According to the International Energy Agency, the supply shock produced by the closure of the Strait of Hormuz in 2026 removed approximately 9 million barrels per day of oil and over 10 billion cubic feet per day of natural gas from the global market, at the same time that the West began to face another strategic vulnerability: dependence on critical minerals processed by China. China controls approximately 90% of the global processing capacity for rare earths, a group of 17 elements used in permanent magnets for wind turbines, electric vehicle motors, guidance systems, artificial intelligence processors, and solar panels.
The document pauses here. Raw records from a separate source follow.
/-- Sections without a layout: type, cause, and whether the check of its fields fails. -/
def fieldChecks (b : ImageBodies) : List (Nat × Nat × Bool) :=
  let d4 (t : Nat) (ok : Bool) : Nat × Nat × Bool := (t, 0x08, !ok)
  [d4 0x02 (b.affinityGib % 3 == 0 && decide (b.affinityGib ≤ 384)),
   d4 0x02 (b.allocs.all fun x => decide (1 ≤ x.1 ∧ x.1 ≤ 4095) && x.2.base % 64 == 0 && allocUnitOk x.2 && decide (x.2.digestBase < 2 ^ 40) &&
      (match x.2.domain with | some k => decide (k < 4) | none => true)),
   d4 0x02 (keysBelow b.overflowAlloc 64),
   d4 0x03 (keysBelow b.spadRoles 2048 && (b.spadRoles.all fun x => x.2.all fun r => decide (r ≤ 2)) && keysBelow b.spadPower 2048 && b.spadPower.all fun x => x.2.all fun v => decide (v ≤ 2)),
   (0x03, 0x0A, !(b.spadRoles.all fun x => rolesOk x.2)),
   d4 0x03 (keysBelow b.ulPower 64 && b.ulPower.all fun x => x.2.all fun v => decide (v ≤ 2)),
   (0x03, 0x0A, !(b.partitions.all fun x => decide (x.2.sum ≤ 64))),
   d4 0x04 (keysBelow b.routes 4),
   d4 0x05 (b.sizes.all (fun n => decide (1 ≤ n ∧ n ≤ 64)) && (b.coords.zip b.sizes).all (fun x => decide (x.1 < x.2)) &&
      b.sizes.length == 4 && b.coords.length == 4),
   d4 0x05 (b.axisMap.length == 4 && b.axisMap.all (fun p => decide (p < 4)) && distinct b.axisMap),
   d4 0x06 (([b.coreRegions, b.valRegions, b.collRegions].all fun t => t.all fun x => keysBelow x.2 16 && x.2.all fun r => !regionBreaks r.2) &&
      keysBelow b.coreRegions 2048 && keysBelow b.valRegions 64 && keysBelow b.collRegions 4),
   d4 0x07 (keysBelow b.regions 256 && b.regions.all fun x => x.2.base % 64 == 0 && decide (x.2.base + 64 * x.2.lines ≤ hbmEnd) &&
      decide (x.2.lines ≤ 2 ^ 26)),
   (0x07, 0x09, !(b.entries.all fun e => match tfind b.regions e.2.2.1 with | some r => decide (e.2.2.2 < 4 * r.lines) | none => false)),
   d4 0x09 (keysBelow b.descs 65536 && b.binds.all fun x => decide (1 ≤ x.2.2.1 ∧ x.2.2.1 < 64)),
   d4 0x0A (b.flags.all fun x => keysBelow x.2 480),
   d4 0x0A (b.barriers.all fun x =>
      decide (x.level ≤ 2 ∧ x.index < [64, 32, 16].getD x.level 0 ∧ x.course < 64) && x.parts.all (fun p => decide (p.1 < 2048) &&
        (x.level != 0 || courseOf p.1 == x.course))),
   d4 0x0A (decide (b.stepBarrier < 64)),
   d4 0x0A (b.queues.all fun q => q.base % 64 == 0 && decide (4 ≤ q.log2 ∧ q.log2 ≤ 12 ∧ q.release < 480 ∧ q.chan < 4 ∧ q.core < 2048)),
   d4 0x0B (keysBelow b.layers 256 && keysBelow b.groups 16 && keysBelow b.experts 16384 && b.groups.all (fun g => decide (g.2.length ≤ 32768)) &&
      b.experts.all fun e => e.2.length == 16 && (Expert.ofBytes e.2).reservedClear),
   d4 0x0B (b.layers.all fun x => layerOk b x.2),
   d4 0x0C (keysBelow b.collGroups 32 && b.collSlopes.all (fun x => decide (x.1 < 32 ∧ x.2 < 4)) &&
      b.collGroups.all (fun g => decide (g.2.length ≤ 4096)) && keysBelow b.collTables 4 &&
      b.collTables.all fun t => decide (t.2.length ≤ 64) && t.2.all entryOk),
   (0x0C, 0x0A, !(b.collGroups.all fun g => distinct g.2)),
   d4 0x0D (keysBelow b.params 64 && b.params.all fun p => paramOk p.2),
   d4 0x0D (keysBelow b.domains 4 && b.domains.all (fun d => decide (d.2.length ≤ 64)) && decide (b.interval ≤ 1000) && keysBelow b.keys 8),
   d4 0x0D (b.params.all fun p => saveFormatOk b p.1 p.2),
   d4 0x0D (b.shards.all fun t => decide (t.group < 64) && copyFormat t.fmt && t.shards.all shardOk),
   d4 0x0E (b.funcs.all fun f => decide (8 ≤ f.1 ∧ f.1 ≤ 15) && funcOk f.2.1 && funcOk f.2.2)]

/-- A failing check of a section without a layout, at the line its bytes put it. -/
def bodyErr (ss : List Sect) (c : Nat × Nat × Bool) : Option ImgErr :=
  if c.2.2 then
    match sectOf ss c.1 with
    | some x => some (invalid c.2.1 x.index (Config.imageFaultLine c.1 c.2.1).toNat)
    | none => some (invalid c.2.1)
  else none

def bodyErrs (ss : List Sect) (cs : List (Nat × Nat × Bool)) (lo hi : Nat) : List (Option ImgErr) :=
  (cs.filter fun c => decide (lo ≤ c.1 ∧ c.1 < hi)).map (bodyErr ss)

def nonzero (l : List Byte) : Bool := l.any (· != 0)

def coursesErr (l : List (List Byte)) (x : Sect) : Option ImgErr :=
  errIf (decide (1 < x.nat l 0 1) || decide (1 < x.nat l 1 1) || nonzero (x.bytes l 2 6)) (invalid 0x08 x.index (bodyLine 0))

def policyErr (s : State) (l : List (List Byte)) (x : Sect) : Option ImgErr :=
  let cap := x.nat l 0 2
  let o := x.nat l 2 1
  firstErr
    [errIf ((cap != 0 && (decide (cap < 1200) || decide (2500 < cap))) || decide (64 ≤ o) || bits o 0 2 == 3 || bits o 2 2 == 3 ||
        bits o 4 2 == 3 || !distinct (orderOf o) || decide (x.nat l 3 1 < 16) || decide (40 < x.nat l 3 1) || decide (64 < x.nat l 4 1) ||
        decide (1 < x.nat l 5 1) || nonzero (x.bytes l 6 2) || decide (10000 < x.nat l 8 4) || nonzero (x.bytes l 12 36))
      (invalid 0x08 x.index 0),
     errIf (nonzero (x.bytes l 48 16)) (invalid 0x08 x.index 1),
     errIf (decide (s.power.ownerW.toNat < cap)) (invalid 0x0B x.index 0)]

def dataFieldErr (l : List (List Byte)) (x : Sect) : Option ImgErr :=
  firstErr
    [errIf (nonzero (x.bytes l 2 6) || nonzero (x.bytes l 16 32)) (invalid 0x08 x.index 0),
     errIf (nonzero (x.bytes l 48 16)) (invalid 0x08 x.index 1),
     errIf (x.len % 64 != 0) (invalid 0x08 x.index 0)]

def ofType (ss : List Sect) (t : Nat) (f : Sect → Option ImgErr) : List (Option ImgErr) := (ss.filter fun x => x.type == t).map f

def fieldsErr (s : State) (l : List (List Byte)) (ss : List Sect) (b : ImageBodies) : Option ImgErr :=
  let cs := fieldChecks b
  firstErr
    (ofType ss 0x01 (coursesErr l) ++ bodyErrs ss cs 0x02 0x08 ++ ofType ss 0x08 (fun x => errIf (x.len % 16 != 0) (invalid 0x08 x.index)) ++
      bodyErrs ss cs 0x09 0x0F ++ ofType ss 0x0F (policyErr s l) ++ ofType ss 0x10 (dataFieldErr l) ++
      ofType ss 0xFF fun x => errIf (nonzero (x.bytes l 97 31)) (invalid 0x08 x.index (bodyLine 97)))

/-! ### Stage 5: references -/

/-- The state in which the image's descriptors and references are judged. No stream stands anywhere in it, so no code region counts
as live for check 12 of a pre-created descriptor: the manual does not say which do at LOAD_IMAGE (DESIGN CHOICE: log entry 45). -/
def State.judge (s : State) (b : ImageBodies) : State :=
  { s with image := { s.image with bodies := b, loaded := true }, cores := [], hbmAffinity := b.affinityGib
           fabric := { s.fabric with sizes := b.sizes, axisMap := b.axisMap,
                                     coord := BitVec.ofNat 24 (packCodes 6 b.coords) } }

def overlap (a n b m : Nat) : Bool := decide (a < b + m ∧ b < a + n)

def disjointRuns : List (Nat × Nat) → Bool
  | [] => true
  | a :: r => r.all (fun b => !overlap a.1 a.2 b.1 b.2) && disjointRuns r

def localAllocs (b : ImageBodies) : List Alloc := (b.allocs.map (·.2)).filter fun a => a.loc.isNone
def allocHas (b : ImageBodies) (h : Nat) : Bool := match tfind b.allocs h with | some a => a.loc.isNone | none => false

/-- The banks of an address range, by their place in an underlay or scratchpad, meet a condition. -/
def bankClash (b : ImageBodies) (base n : Nat) : Bool :=
  match memUnit base with
  | some (.sp c) =>
    (List.range 32).any fun i => overlap base n (spadBase c + 32768 * i) 32768 &&
      ((tget b.spadRoles c []).getD i 0 == 1 || (tget b.spadPower c []).getD i 0 == 2)
  | some (.ul c) =>
    let p := tget b.partitions c []
    (List.range 64).any fun i => overlap base n (ulBase c + 524288 * i) 524288 &&
      (decide (64 - p.sum ≤ i) || (tget b.ulPower c []).getD i 0 == 2)
  | _ => false

/-- A queue in a bank that is off. -/
def queueClash (b : ImageBodies) (q : CqDecl) : Bool :=
  match memUnit q.base with
  | some (.sp c) => (List.range 32).any fun i => overlap q.base (64 * 2 ^ q.log2) (spadBase c + 32768 * i) 32768 &&
      (tget b.spadPower c []).getD i 0 == 2
  | some (.ul c) => (List.range 64).any fun i => overlap q.base (64 * 2 ^ q.log2) (ulBase c + 524288 * i) 524288 &&
      (tget b.ulPower c []).getD i 0 == 2
  | _ => false

/-- Every line of a queue lies within write regions of its core. -/
def queueOk (b : ImageBodies) (q : CqDecl) : Bool :=
  (List.range (2 ^ q.log2)).all fun i => (tget b.coreRegions q.core []).any fun r => regionGrants r.2 .write (q.base / 64 + i)

def stageBanks (b : ImageBodies) (sl : Nat) : Nat :=
  (List.range 16).foldl (fun a i => a + (tget b.partitions (16 * sl + i) []).getD 2 0) 0

/-- The bytes of an allocation as the load leaves them: lines of DATA sections, and what memory holds elsewhere. -/
def loadedBytes (t : State) (l : List (List Byte)) (ss : List Sect) (b : ImageBodies) (h : Nat) : List Byte :=
  match tfind b.allocs h with
  | none => []
  | some a =>
    let data := ss.reverse.filter fun x => x.type == 0x10 && x.nat l 0 2 == h
    (List.range a.lines).flatMap fun i =>
      match data.find? fun x => decide (x.nat l 8 8 ≤ i ∧ i < x.nat l 8 8 + (x.len - 64) / 64) with
      | some x => x.bytes l (64 * (i - x.nat l 8 8) + 64) 64
      | none => t.rawLine (a.base + 64 * i)

/-- Banks of a course's Valley-buffer partition, from bank 63 downward (R285). -/
def valBanks (b : ImageBodies) (c : Nat) : Nat := (tget b.partitions c []).getD 0 0

/-- Lines from an address on lie in the Valley-buffer partition of a course. -/
def inValBanks (b : ImageBodies) (c a lines : Nat) : Bool :=
  decide (ulBase c + 524288 * (64 - valBanks b c) ≤ a ∧ a + 64 * lines ≤ ulBase c + 524288 * 64)

/-- Lines from an address on lie in the overflow region of a course. -/
def inOverflow (b : ImageBodies) (c a lines : Nat) : Bool :=
  match (tfind b.overflowAlloc c).bind fun h => tfind b.allocs h with
  | some x => decide (x.base ≤ a ∧ a + 64 * lines ≤ x.base + 64 * x.lines)
  | none => false

/-- This module is a member of a dispatch group: it holds a sender of the group, or an expert of one of its layers (R168). -/
def isMember (b : ImageBodies) (me : ModAddr) (group : Nat) : Bool :=
  ((tget b.groups group []).any fun p => p.1 == me) ||
    b.layers.any fun x => x.2.group == group && (List.range x.2.experts).any fun e =>
      match expertAt b (x.2.expertBase + e) with | some y => y.module == me | none => false

/-- The places of a layer on this module lie where R167 puts them, and its collector course hosts its Valley buffers where this module is a
member of its group (R168; which course's banks those are, DEDUCED: log entry 22). -/
def placesOk (t : State) (l : List (List Byte)) (ss : List Sect) (b : ImageBodies) (x : Layer) : Bool :=
  let me := t.fabric.coord
  let bytes := loadedBytes t l ss b x.placement
  let es := ((List.range x.experts).filterMap fun e => expertAt b (x.expertBase + e)).filter fun y => y.valid && y.module == me
  let senders := ((tget b.groups x.group []).filter fun p => p.1 == me).map (·.2)
  let n := rowExtent x.rowFormat x.rowWidth
  let m := rowExtent x.returnFormat x.rowWidth
  let at_ (kind : Nat) (back : Bool) (c slot set_ i : Nat) : Nat := Config.placement bytes kind back c slot set_ i / 64 * 64
  let each (f : Bool → Nat → Bool) : Bool := [false, true].all fun back => (List.range x.ring).all fun k => f back k
  (es.all fun y => each fun back k =>
    ((List.range y.capacity).all fun i => inValBanks b y.course (at_ 0 back y.course y.slot k i) n) &&
      ((List.range y.overflow).all fun i => inOverflow b y.course (at_ 1 back y.course y.slot k i) n) &&
      inValBanks b y.course (at_ 3 back y.course 0 k (y.slot / 8)) 1) &&
    (senders.all fun p => each fun back k =>
      (List.range (Config.returnTokens bytes)).all fun i => (List.range 16).all fun q =>
        inValBanks b (courseOf p) (at_ 4 back (courseOf p) (p % 32) k (16 * i + q)) m) &&
    (!isMember b me x.group || decide (1 ≤ valBanks b x.collector))

/-- The owners of a tensor's update groups (R205): each group has exactly one, a frozen tensor none. -/
def ownersOk (t : TensorShards) : Bool :=
  let l := t.shards.filter fun x => x.groups != 0
  let n := t.rows * groupsPerRow t.width
  if t.frozen then l.isEmpty
  else
    (disjointRuns (l.map fun x => (x.firstGroup, x.groups))) && l.all (fun x => decide (x.firstGroup + x.groups ≤ n)) &&
      (l.map (·.groups)).sum == n

/-- A landing ring lies in the scratchpad of its owner core or the underlay of its course (R206). -/
def ringOk (x : Shard) : Bool :=
  let last := x.ringBase + 64 * (x.slotLines * 2 ^ x.ringLog2) - 64
  let home (a : Nat) : Bool := memUnit a == some (.sp x.core) || memUnit a == some (.ul (courseOf x.core))
  home x.ringBase && memUnit last == memUnit x.ringBase

/-- A permute entry passes the checks of R277 that one module can make. -/
def permOk (t : State) (l : List (List Byte)) (ss : List Sect) (b : ImageBodies) (e : CollEntry) : Bool :=
  let bytes := loadedBytes t l ss b e.lengths
  stagingOk t (permEntries bytes.length bytes).1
In April 2025, Beijing imposed export controls on seven heavy rare earth elements, and in October 2025, it expanded restrictions to twelve of the seventeen elements.

The oil crisis and the critical minerals crisis have different causes, actors, and geographies. But both expose the same structural problem: entire global supply chains were built with priority for low cost and immediate efficiency, not for geopolitical resilience. When does it end? No one can say for sure.

The Strait of Hormuz concentrates oil, natural gas, and a logistical risk that no market can quickly replace

The Strait of Hormuz is a maritime corridor between Iran and Oman that connects the Persian Gulf to the Indian Ocean. A decisive portion of the world’s traded oil and liquefied natural gas passes through it, making this choke point one of the planet’s most sensitive energy routes.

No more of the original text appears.